Shooting bolsters case for Afghanistan pullout: Obama

US President Barack Obama. Photo Reuters
US President Barack Obama. Photo Reuters
US President Barack Obama says a deadly shooting rampage by a US soldier in Afghanistan is another reason for moving ahead with plans to withdraw American forces from that country.

"It makes me more determined to make sure we're getting our troops home," Obama said in an interview with KDKA, a CBS affiliate in Pittsburgh.

"It's time. It's been a decade, and, frankly, now that we've gotten (Osama) bin Laden, now that we've weakened al Qaeda, we're in a stronger position to transition than we would have been two or three years ago," he added.

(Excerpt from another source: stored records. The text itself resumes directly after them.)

-- ==== Sys2Proof/Machine/Micro.lean ====
section
/-! DEFINITION. The microcode engine of a worker engine (R228, R229): the control store, its microwords and their
micro-operations. It runs the instructions whose routines CS_DATA may have changed; with the bundle's own routine an
instruction does what the table of R225 says. -/
namespace Sys2Proof.Machine

/-! ### The control store -/

/-- Fields of a microword. -/
structure MWord where
  mop : Nat
  d : Nat
  a : Nat
  b : Nat
  uc : Nat
  lit : Nat
  deriving DecidableEq, Repr

def MWord.ofBits (w : BitVec 40) : MWord :=
  { mop := fld w 35 5, d := fld w 29 6, a := fld w 23 6, b := fld w 17 6, uc := fld w 14 3, lit := fld w 0 14 }

/-- The bundle's words that the spec gives: dispatch map words of illegal opcodes, and the BITX routine at 0x0400. The others
are not in the spec. -/
def vendorWord (a : Nat) : BitVec 40 :=
  if a < 256 ∧ ¬ weOpcodes.contains a then 0
  else if a = 0x0F then 0x0400
  else ([0x64186C0000, 0x5E506C0000, 0x1430660001, 0x1E10420000, 0x86D06C0000, 0xFEDB6C0000] : List (BitVec 40)).getD
    (if a < 0x400 then 6 else a - 0x400) (Config.vendorMicroword a)

/-- The microword at a control store address: the last one written, else the bundle's. -/
def We.csWord (w : We) (a : Nat) : BitVec 40 := ((w.cs.find? (fun e => e.1 = a)).map Prod.snd).getD (vendorWord a)

/-- Address of an opcode's first microword, where it has a dispatch entry. -/
def We.entry (w : We) (op : Nat) : Option Nat :=
  if w.cs.any (fun e => e.1 = op) then
    if fld (w.csWord op) 0 14 = 0 then none else some (fld (w.csWord op) 0 14)
  else if weOpcodes.contains op then some (fld (vendorWord op) 0 14) else none

/-- Nothing that may belong to an opcode's routine has been written: no word outside the dispatch map and not its map word. -/
def We.ownRoutine (w : We) (op : Nat) : Bool := weOpcodes.contains op && w.cs.all (fun e => e.1 < 256 && e.1 != op)

/-! ### Selectors -/

/-- One instruction's run: scratch registers, address of the next microword, the index SYS has set, an attempt that must be
made again, and the end of the task. -/
structure MRun where
  t : Sparse Word64
  upc : Nat
  setIdx : Option Nat := none
  again : Bool := false
  fin : Option WeEnd := none

/-- The register a selector names: G0 to G31 as 0 to 31, T0 to T15 as 32 to 47. -/
def selReg (i : WInstr) (sel : Nat) : Option Nat :=
  if sel < 0x30 then some sel
  else if sel = 0x30 then some i.ra else if sel = 0x31 then some i.rb else if sel = 0x32 then some i.rd else none

/-- A source operand. A product that is not readable yet reads as a free value (assumption 104). -/
def selRead (e : Nat) (i : WInstr) (m : MRun) (lit sel : Nat) (s : State) : Word64 × State :=
  let w := s.weAt e
  match selReg i sel with
  | some r =>
    if w.micro.late.any (fun x => x.1 = r) then s.fresh 64
    else (if r < 32 then w.reg r else sget 0 m.t r, s)
  | none =>
    (if sel = 0x33 then BitVec.ofNat 64 lit else if sel = 0x34 then i.immX else if sel = 0x35 then w.micro.lmData
     else if sel = 0x37 then w.opB i else 0, s)

/-- A destination: registers; any other selector takes nothing (assumption 104). The register is readable at once. -/
def selWrite (e : Nat) (i : WInstr) (sel : Nat) (v : Word64) (m : MRun) (s : State) : MRun × State :=
  match selReg i sel with
  | some r =>
    let s := s.modWe e (fun w => { w with micro := { w.micro with late := w.micro.late.filter (fun x => x.1 ≠ r) } })
    if r < 32 then (m, s.modWe e (fun w => w.setReg r v)) else ({ m with t := sput m.t r v }, s)
  | none => (m, s)

/-! ### Micro-operations -/

/-- Outcome of one microword. -/
inductive MOut where
  | cont (m : MRun) (s : State)
  | stop (o : WeOut)

/-- Results of the ALU micro-operations; none for the others. -/
def microAlu (mop : Nat) (a b : Word64) : Option Word64 :=
  match mop with
  | 0x01 => some (a + b) | 0x02 => some (a - b) | 0x03 => some (a &&& b) | 0x04 => some (a ||| b) | 0x05 => some (a ^^^ b)
  | 0x06 => some (a <<< shAmt b) | 0x07 => some (a >>> shAmt b) | 0x08 => some (a.sshiftRight (shAmt b))
  | 0x09 => some (a * b) | 0x0A => some (popCount a) | 0x0B => some (trailing a)
  | _ => none

/-- Bytes of an LMRD or LMWR. -/
def lmSize (lit : Nat) : Option Nat := match lit % 4 with | 0 => some 8 | 1 => some 2 | 2 => some 4 | _ => none

/-- Reserved selectors and micro-operations, and codes no line of the tables gives: size 3, micro-condition 7. -/
def MWord.bad (w : MWord) : Bool :=
  w.d ≥ 0x38 ∨ w.a ≥ 0x38 ∨ w.b ≥ 0x38 ∨ (0x13 ≤ w.mop ∧ w.mop ≠ 0x1F) ∨
  ((w.mop = 0x0D ∨ w.mop = 0x0E) ∧ w.lit % 4 = 3) ∨ (w.mop = 0x0F ∧ w.uc = 7)

/-- JMPU's condition; none where the instruction's COND is reserved. -/
def microCond (w : We) (i : WInstr) (uc : Nat) (a : Word64) : Option Bool :=
  match uc with
  | 0 => some true | 1 => some (a = 0) | 2 => some (a ≠ 0) | 3 => some w.micro.uz | 4 => some (!w.micro.uz)
  | 5 => w.flags.holds i.cond
  | _ => some w.micro.refused

/-- SYS. The spec names five services and gives neither their LIT codes nor their operands: the codes are open
(Config.sysFunction), the operands the model's (assumption 104). -/
def microSys (e : Nat) (i : WInstr) (mw : MWord) (a b : Word64) (m : MRun) (s : State) : MOut :=
  match Config.sysFunction mw.lit with
  | none => .stop (.fault .microOp s)
  | some 0 => .cont { m with setIdx := some (fld a 0 13) } s
  | some 1 => match postCore e a.toNat s with
    | .error k => .stop (.fault k s)
    | .ok (q, s) => .cont m (s.setQ e q)
  | some 2 => let r := selWrite e i mw.d (s.stamp (fld a 0 2)) m s; .cont r.1 r.2
  | some 3 => if (s.weAt e).transfers ≠ [] then .cont { m with again := true } s
    else .cont { m with fin := some (.done (b.extractLsb' 0 8) a) } s
  | some _ => .cont m (s.setQ e (s.weAt e).micro.refused)

/-- A microword has passed: products come one microword nearer. -/
def lateAge (l : List (Nat × Nat)) : List (Nat × Nat) := (l.map (fun x => (x.1, x.2 - 1))).filter (fun x => x.2 ≠ 0)

/-- One microword other than NEXT, its operands read. -/
def microOp (e : Nat) (i : WInstr) (mw : MWord) (a b : Word64) (m : MRun) (s : State) : MOut :=
  let w := s.weAt e
  match microAlu mw.mop a b with
  | some v =>
    let s := s.modWe e (fun w => { w with micro := { w.micro with uz := v = 0 } })
    let r := selWrite e i mw.d v m s
    match selReg i mw.d with
    | some d => if mw.mop = 0x09 ∧ d ≠ 0 then
        .cont r.1 (r.2.modWe e (fun w => { w with micro := { w.micro with late := w.micro.late ++ [(d, 2)] } }))
      else .cont r.1 r.2
    | none => .cont r.1 r.2
  | none =>
    match mw.mop with
    | 0x0C => let r := selWrite e i mw.d a m s; .cont r.1 r.2
    | 0x0D =>
      let n := (lmSize mw.lit).getD 8
      match lmCheck (a + b).toNat n n false with
      | some k => .stop (.fault k s)
      | none => .cont m (s.setWe e { w with micro := { w.micro with lmData := w.load (a + b).toNat n } })
    | 0x0E =>
      let n := (lmSize mw.lit).getD 8
      match lmCheck a.toNat n n true with
      | some k => .stop (.fault k s)
      | none => .cont m (s.setWe e (w.store a.toNat n b))
    | 0x0F => match microCond w i mw.uc a with
      | none => .stop (.fault .badCond s)
      | some t => .cont (if t then { m with upc := mw.lit } else m) s
    | 0x10 => .cont m (s.setWe e { w with flags := { w.flags with z := a = 0, n := a.getLsbD 63, c := b.getLsbD 0 } })
    | 0x11 => match submitCore e (mw.lit.testBit 4) a.toNat b.toNat (sget 0 m.t 46).toNat (mw.lit % 16) s with
      | .error k => .stop (.fault k s)
      | .ok (q, s) => .cont m (s.modWe e (fun w => { w with micro := { w.micro with refused := q } }))
    | 0x12 => microSys e i mw a b m s
    | _ => .cont m s

/-- How an instruction ends at NEXT: without an index from SYS it continues at index + 1 (R228). -/
def MRun.next (m : MRun) (idx : Nat) (s : State) : WeOut :=
  if m.again then .again s
  else match m.fin with
    | some x => .finish x s
    | none => .go (m.setIdx.getD (idx + 1)) s

/-- One microword. -/
def microStep (e : Nat) (i : WInstr) (m : MRun) (s : State) : MOut :=
  let w := s.weAt e
  let mw := MWord.ofBits (w.csWord m.upc)
  if mw.bad then .stop (.fault .microOp s)
  else
    let a := selRead e i m mw.lit mw.a s
    let b := selRead e i m mw.lit mw.b a.2
    let s := b.2.modWe e (fun w => { w with micro := { w.micro with late := lateAge w.micro.late } })
    if mw.mop = 0x1F then .stop (m.next w.idx s)
    else microOp e i mw a.1 b.1 { m with upc := (m.upc + 1) % 0x4000 } s

/-- Up to `n` microwords; the one after them faults with MICRO_LONG and ends the instruction (R228). -/
def microLoop (e : Nat) (i : WInstr) : Nat → MRun → State → WeOut
  | 0, _, s => .fault .microLong s
  | n + 1, m, s =>
    match microStep e i m s with
    | .stop o => o
    | .cont m s => microLoop e i n m s

/-- Run an instruction's routine from its first microword. The scratch registers hold free values at its start. -/
def microRun (e : Nat) (i : WInstr) (entry : Nat) (s : State) : WeOut :=
  microLoop e i 64 { t := (List.range 16).map (fun k => (32 + k, Config.freeBits 64 (s.freeCtr + k))), upc := entry }
    { s with freeCtr := s.freeCtr + 16 }

end Sys2Proof.Machine
end

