-- ==== Sys2Proof/Machine/Msf.lean ====
section
/-! DEFINITION. Commands of the measure and source streams (R256 to R282). -/
namespace Sys2Proof.Machine

/-! ### Arm, start, stop, clear -/

/-- A source descriptor (R270): address, samples, plays, next, end; none: a field out of range or reserved. -/
def descOf (b : List Byte) : Option (Nat × Nat × Nat × Nat × Bool) :=
  let len := field b 8 4
  let f := field b 0xF 1
  if len < 256 ∨ len % 32 ≠ 0 ∨ field b 0xC 2 = 0 ∨ f > 1 then none
  else some (field b 0 8, len, field b 0xC 2, field b 0xE 1, f = 1)

def State.descAddr (s : State) (i k : Nat) : Nat := s.reg64 (pgSsg i) 0x138 + 16 * k

/-- Check 3 of R258: the error detail of a configuration out of range; a fade that marks order has 16 samples or more (R274). -/
def State.strCfgBad (s : State) (m : StreamId) : Option Word32 :=
  let r := fun off => s.regN (pgStr m) off
  if s.strSrc m = 3 then some 0
  else match m with
  | .ms _ =>
    if r 0x12C < 8 ∨ r 0x12C > 16 ∨ r 0x138 = 0 ∨ r 0x138 > 262144 ∨ r 0x130 % 4096 ≠ 0 then some 0 else none
  | .ss i =>
    let ratio := s.reg64 (pgStr m) 0x144
    let k := r 0x140 % 256
    if r 0x14C < 8 ∨ r 0x14C > 16 ∨ (bit (s.reg (pgStr m) 0x120) 31 ∧ fld (s.reg (pgStr m) 0x120) 0 16 < 15) ∨ ratio = 0 ∨ ratio > 2 ^ 32 ∨ r 0x138 % 4096 ≠ 0 then some 0
    else if s.readStatus (s.descAddr i k) 16 ≠ .ok ∨ (descOf (s.hbmRead (s.descAddr i k) 16)).isNone then
      some (BitVec.ofNat 32 k)
    else none

/-- The run of an accepted arm: counters cleared, the grid at a phase the spec leaves open. -/
def StrRun.rearm (r : StrRun) (grid : Nat) : StrRun :=
  { state := r.state, cause := r.cause, arming := true, grid := grid, corrGain := r.corrGain, corrOfs := r.corrOfs,
    held := r.held, holdNext := r.holdNext, stale := r.stale, doneEdge := r.doneEdge }

/-- An accepted arm (R258, R260, R281, R282). -/
def State.strArmed (s : State) (m : StreamId) : State :=
  let f := s.fresh 64
  let s := f.2.convEnter m (s.now + 1) 0
  let r := (s.runAt m).rearm (s.now * 4096 + f.1.toNat % s.strT m)
  let s := match m with
    | .ms i => ((s.setMs i { run := r }).setReg (pgMsf i) 0x148 0).setReg (pgMsf i) 0x14C 0
    | .ss i =>
      let v := s.ssAt i
      let k := s.regN (pgSsg i) 0x140 % 256
      s.setSs i { run := r, taps := v.taps, desc := k, seg := descOf (s.hbmRead (s.descAddr i k) 16),
                  fade := { active := bit (s.reg (pgSsg i) 0x10C) 15 } }
  s.peCtrl (s.strPl m) (.conv (match m with | .ms _ => false | .ss _ => true) (s.strConv m) (fld (s.reg (pgStr m) 0x10C) 0 12 + 1))

def streamArm (m : StreamId) (s : State) : State :=
  if (s.runAt m).inProgress then (s.strCmd m 4).recordErr (pgStr m) 0x0023
  else if s.convBusy m (s.strConv m) then (s.strCmd m 0x10).recordErr (pgStr m) 0x0020
  else if (s.plAt (s.strPl m)).state ≠ .up then (s.strCmd m 0x11).recordErr (pgStr m) 0x0021
  else match s.strCfgBad m with
    | some info => (s.strCmd m 0x12).recordErr (pgStr m) 0x0022 info
    | none => s.strArmed m
/-- STREAM_ARM (R256, R258). -/
def execStreamArm (m : StreamId) (s : State) : Res := .next (s.whenReady (pgStr m) (streamArm m))

/-- Samples a source stream buffers (R271), and its prefill. -/
def ssBuffer : Nat := 8192
def Ss.prefilled (v : Ss) : Bool := v.fetched ∨ v.buf.length ≥ ssBuffer

/-- An accepted arm whose conditions are met enters ARMED (R257, R258). -/
def State.strTryArmed (s : State) (m : StreamId) : State :=
  let r := s.runAt m
  let full : Bool := match m with | .ms _ => true | .ss i => (s.ssAt i).prefilled
  if r.arming ∧ r.acked ∧ full ∧ ¬ r.held then
    let late := s.strSrc m = 1 ∧ tsPassed (s.stamp (s.strTd m)) (s.strStartTime m)
    s.setRun m { r with state := .armed, cause := .none, arming := false, armedAt := s.now, lateStart := late }
  else s

/-- STREAM_ARM_ACK. -/
def execStreamArmAck (m : StreamId) (s : State) : Res :=
  let r := s.runAt m
  .next (if r.arming then (s.setRun m { r with acked := true }).strTryArmed m else s)

/-- STREAM_START: a host START starts an ARMED stream whatever SRC selects (R259). -/
def execStreamStart (m : StreamId) (s : State) : Res :=
  .next (s.whenReady (pgStr m) (fun s =>
    if (s.runAt m).state = .armed then (s.strCmd m 0).strStart m (s.now * 4096) false else s.strCmd m 3))

/-- STREAM_STOP (R261): a stop in the completion cycle loses. -/
def execStreamStop (m : StreamId) (s : State) : Res :=
  .next (s.whenReady (pgStr m) (fun s =>
    let r := s.runAt m
    if r.inProgress then
      (s.setRun m { r with cmd := 0, stopEdge := s.now + 1 }).strEnd m .aborted .hostStop
    else s.strCmd m (if r.doneEdge = s.now + 1 then 1 else 2)))

/-- STREAM_CLEAR (R257). -/
def execStreamClear (m : StreamId) (s : State) : Res :=
  .next (s.whenReady (pgStr m) (fun s =>
    let r := s.runAt m
    if r.state = .done ∨ r.state = .aborted ∨ r.state = .faulted then
      s.setRun m { r with state := .idle, cause := .none, cmd := 0 } else s))

/-- A soft reset of a stream's page (R257, R277). -/
def strReset (m : StreamId) (s : State) : State :=
  let s := if (s.runAt m).state = .idle then s.setRun m { s.runAt m with arming := false } else s.strEnd m .aborted .reset
  match m with
  | .ms i => s.setMs i { s.msAt i with buf := [], switch := none, resets := [], retries := [] }
  | .ss i => s.setSs i { s.ssAt i with buf := [], seg := none, fetched := false }

/-! ### Measure streams (R262 to R269) -/

/-- Decimation and settle count of a preset (R262). -/
def decimation (p : Nat) : Nat := [4, 32, 256, 4096].getD p 4
def settleCount (p : Nat) : Nat := [8, 6, 5, 4].getD p 8
def State.msPreset (s : State) (i : Nat) : Nat := fld (s.reg (pgMsf i) 0x10C) 30 2
def State.msDec (s : State) (i : Nat) : Nat := decimation (s.msPreset i)
def State.msPrime (s : State) (i : Nat) : Bool := bit (s.reg (pgMsf i) 0x100) 1
def State.msFreeze (s : State) (i : Nat) : Bool := bit (s.reg (pgMsf i) 0x124) 30

/-- RESYNC (R264). -/
def execResync (i : Fin 64) (s : State) : Res :=
  .next (s.whenReady (pgMsf i) (fun s =>
    let v := s.msAt i
    if v.run.state = .running then s.setMs i { v with resets := v.resets ++ [s.now * 4096] } else s))

/-- CONVERTER_SWITCH (R266). -/
def execConverterSwitch (i : Fin 64) (s : State) : Res :=
  .next (s.whenReady (pgMsf i) (fun s =>
    let v := s.msAt i
    let c := fld (s.reg (pgMsf i) 0x110) 24 2
    if v.run.state ≠ .running then s
    else if s.convBusy (.ms i) c then (s.strCmd (.ms i) 0x10).recordErr (pgMsf i) 0x0020
    else (s.setMs i { v with switch := some (c, s.now), run := { v.run with cmd := 0 } }).peCtrl (s.strPl (.ms i)) (.switch c)))

/-- A synchronising reset before the next input, with `extra` outputs more to settle (R265, R266). -/
def State.msReset (s : State) (i : Fin 64) (extra : Nat) : State :=
  let v := s.msAt i
  let keep := s.msFreeze i
  s.setMs i { v with
    chain := [], primed := none, ovr := false, gap := false, unsettled := settleCount (s.msPreset i) + extra,
    resyncOut := v.out, mean := if keep then v.mean else 0, meanSet := ¬ keep ∧ s.msPrime i }

/-- The waiting switch acts before grid index `g`: an output boundary at least 2 µs after its commit. -/
def State.switchDue (s : State) (i : Fin 64) (g : Nat) : Bool :=
  let v := s.msAt i
  match v.switch with
  | some (_, e) => v.chain.length % s.msDec i = 0 ∧ (e + 800) * 4096 ≤ s.gridAt (.ms i) g
  | none => false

But Obama also said he did not think there should be a "rush to the exits" and that the drawdown must be carried out in a responsible way.

Obama will host NATO leaders for a summit in May that will focus on defining plans for gradually trimming Western forces and putting Afghan troops in charge of security.

Most Western forces are due to be gone from Afghanistan by the end of 2014.

Obama was pressed in a separate interview with WFTV, an ABC affiliate in Orlando, on whether there were parallels between the killing of 16 Afghan villagers and the notorious 1968 My Lai massacre of the Vietnam War.

"It's not comparable," Obama said.

"It appeared you had a lone gunman who acted on his own," he said of the Afghanistan incident. "In no way is this representative of the enormous sacrifices that our men and women have made in Afghanistan."

 

Meanwhile, the US Army staff sergeant accused of the massacre was treated for traumatic brain injury after being in a vehicle that rolled over in Iraq in 2010, a US official says.

The official, speaking on condition of anonymity, said it was premature to state whether there was any link between the 2010 injury and the Afghanistan incident.